Fritz Lang’s Metropolis was a landmark in film history and had a huge influence on the development of science fiction and fantasy films (think Blade Runner, Star Wars and Batman for example).
It is also a terrifically enjoyable film with a great story, based on the novel by Mrs Lang – Thea Von Harbour, full of excitement, romance, amazing special effects and set designs to die for. This restoration, initiated by the Friedrich-Wilhelm-Murnau-Stiftung was shown at the Berlin Film Festival to wide acclaim and is accompanied by the original 1920’s score written by Gottfried Huppertz.
Metropolis was conceived as a mega project with a length of 153 mins at its premier in January 1927. However it failed at the box office and was cut to a more modest size in the USA by Paramount with the playwright Channing Pollack, and then again in Germany by UFA, the German production company.
This version, lovingly pieced together by various film archives, gets very close to the original story and gives the best possible picture. It is now possible to view Metropolis again with much of the original sequencing and a photographic quality near to that of the 1927 premiere.
Watch it and marvel.
It’s strange to think that one of the best-loved silent films, Fritz Lang’s dystopic vision of a future society, has until now only been available in a heavily edited and confusing version.
But thanks to a miraculous discovery of 25 minutes of lost footage, it can now be seen almost in its entirety for the first time since 1927. The added material expands three sub-plots which cast new light on the power struggles in the city, and also ups the action movie quotient.

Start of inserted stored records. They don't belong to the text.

/-! ### Replacing a core -/

@[simp] theorem State.agenda_setCore (s : State) (c : CoreId) (k : Core) : (s.setCore c k).agenda = s.agenda := rfl
@[simp] theorem State.focus_setCore (s : State) (c : CoreId) (k : Core) : (s.setCore c k).focus = s.focus := rfl
@[simp] theorem State.cur_setCore (s : State) (c : CoreId) (k : Core) : (s.setCore c k).cur = s.cur := rfl
@[simp] theorem State.cycle_setCore (s : State) (c : CoreId) (k : Core) : (s.setCore c k).cycle = s.cycle := rfl
@[simp] theorem State.tick_setCore (s : State) (c : CoreId) (k : Core) : (s.setCore c k).tick = s.tick := rfl
@[simp] theorem State.time_setCore (s : State) (c : CoreId) (k : Core) : (s.setCore c k).time = s.time := rfl
@[simp] theorem State.timeFrac_setCore (s : State) (c : CoreId) (k : Core) : (s.setCore c k).timeFrac = s.timeFrac := rfl
@[simp] theorem State.freeCtr_setCore (s : State) (c : CoreId) (k : Core) : (s.setCore c k).freeCtr = s.freeCtr := rfl
@[simp] theorem State.dies_setCore (s : State) (c : CoreId) (k : Core) : (s.setCore c k).dies = s.dies := rfl
@[simp] theorem State.mem_setCore (s : State) (c : CoreId) (k : Core) : (s.setCore c k).mem = s.mem := rfl
@[simp] theorem State.lmem_setCore (s : State) (c : CoreId) (k : Core) : (s.setCore c k).lmem = s.lmem := rfl
@[simp] theorem State.hob_setCore (s : State) (c : CoreId) (k : Core) : (s.setCore c k).hob = s.hob := rfl
@[simp] theorem State.bad_setCore (s : State) (c : CoreId) (k : Core) : (s.setCore c k).bad = s.bad := rfl
@[simp] theorem State.weak_setCore (s : State) (c : CoreId) (k : Core) : (s.setCore c k).weak = s.weak := rfl
@[simp] theorem State.posted_setCore (s : State) (c : CoreId) (k : Core) : (s.setCore c k).posted = s.posted := rfl
@[simp] theorem State.rewritten_setCore (s : State) (c : CoreId) (k : Core) : (s.setCore c k).rewritten = s.rewritten := rfl
@[simp] theorem State.inputMv_setCore (s : State) (c : CoreId) (k : Core) : (s.setCore c k).inputMv = s.inputMv := rfl
@[simp] theorem State.owners_setCore (s : State) (c : CoreId) (k : Core) : (s.setCore c k).owners = s.owners := rfl
@[simp] theorem State.flue_setCore (s : State) (c : CoreId) (k : Core) : (s.setCore c k).flue = s.flue := rfl
@[simp] theorem State.rings_setCore (s : State) (c : CoreId) (k : Core) : (s.setCore c k).rings = s.rings := rfl
@[simp] theorem State.bregs_setCore (s : State) (c : CoreId) (k : Core) : (s.setCore c k).bregs = s.bregs := rfl
@[simp] theorem State.launches_setCore (s : State) (c : CoreId) (k : Core) : (s.setCore c k).launches = s.launches := rfl
@[simp] theorem State.nextArrival_setCore (s : State) (c : CoreId) (k : Core) : (s.setCore c k).nextArrival = s.nextArrival := rfl
@[simp] theorem State.pool_setCore (s : State) (c : CoreId) (k : Core) : (s.setCore c k).pool = s.pool := rfl
@[simp] theorem State.occupancy_setCore (s : State) (c : CoreId) (k : Core) : (s.setCore c k).occupancy = s.occupancy := rfl
@[simp] theorem State.linkUp_setCore (s : State) (c : CoreId) (k : Core) : (s.setCore c k).linkUp = s.linkUp := rfl
@[simp] theorem State.cxl_setCore (s : State) (c : CoreId) (k : Core) : (s.setCore c k).cxl = s.cxl := rfl
@[simp] theorem State.heldWrites_setCore (s : State) (c : CoreId) (k : Core) : (s.setCore c k).heldWrites = s.heldWrites := rfl
@[simp] theorem State.hostReads_setCore (s : State) (c : CoreId) (k : Core) : (s.setCore c k).hostReads = s.hostReads := rfl
@[simp] theorem State.boot_setCore (s : State) (c : CoreId) (k : Core) : (s.setCore c k).boot = s.boot := rfl
@[simp] theorem State.txFrames_setCore (s : State) (c : CoreId) (k : Core) : (s.setCore c k).txFrames = s.txFrames := rfl
@[simp] theorem State.rxSeq_setCore (s : State) (c : CoreId) (k : Core) : (s.setCore c k).rxSeq = s.rxSeq := rfl
@[simp] theorem State.txSeq_setCore (s : State) (c : CoreId) (k : Core) : (s.setCore c k).txSeq = s.txSeq := rfl
@[simp] theorem State.notes_setCore (s : State) (c : CoreId) (k : Core) : (s.setCore c k).notes = s.notes := rfl
@[simp] theorem State.power_setCore (s : State) (c : CoreId) (k : Core) : (s.setCore c k).power = s.power := rfl
@[simp] theorem State.clockMhz_setCore (s : State) (c : CoreId) (k : Core) : (s.setCore c k).clockMhz = s.clockMhz := rfl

But the film’s principal pleasures remain the same: the vast sets and extraordinary production design, Lang’s depiction of factory workers reduced to a macabre dance of robotic movements that became the definitive representation of the mechanised world, and best of all, Brigitte Helm, playing both the saintly Maria and her diabolical robot double who whips high society into a frenzy with her ‘Whore of Babylon’ dance routine.
Seldom have sci-fi and the erotic blended so successfully.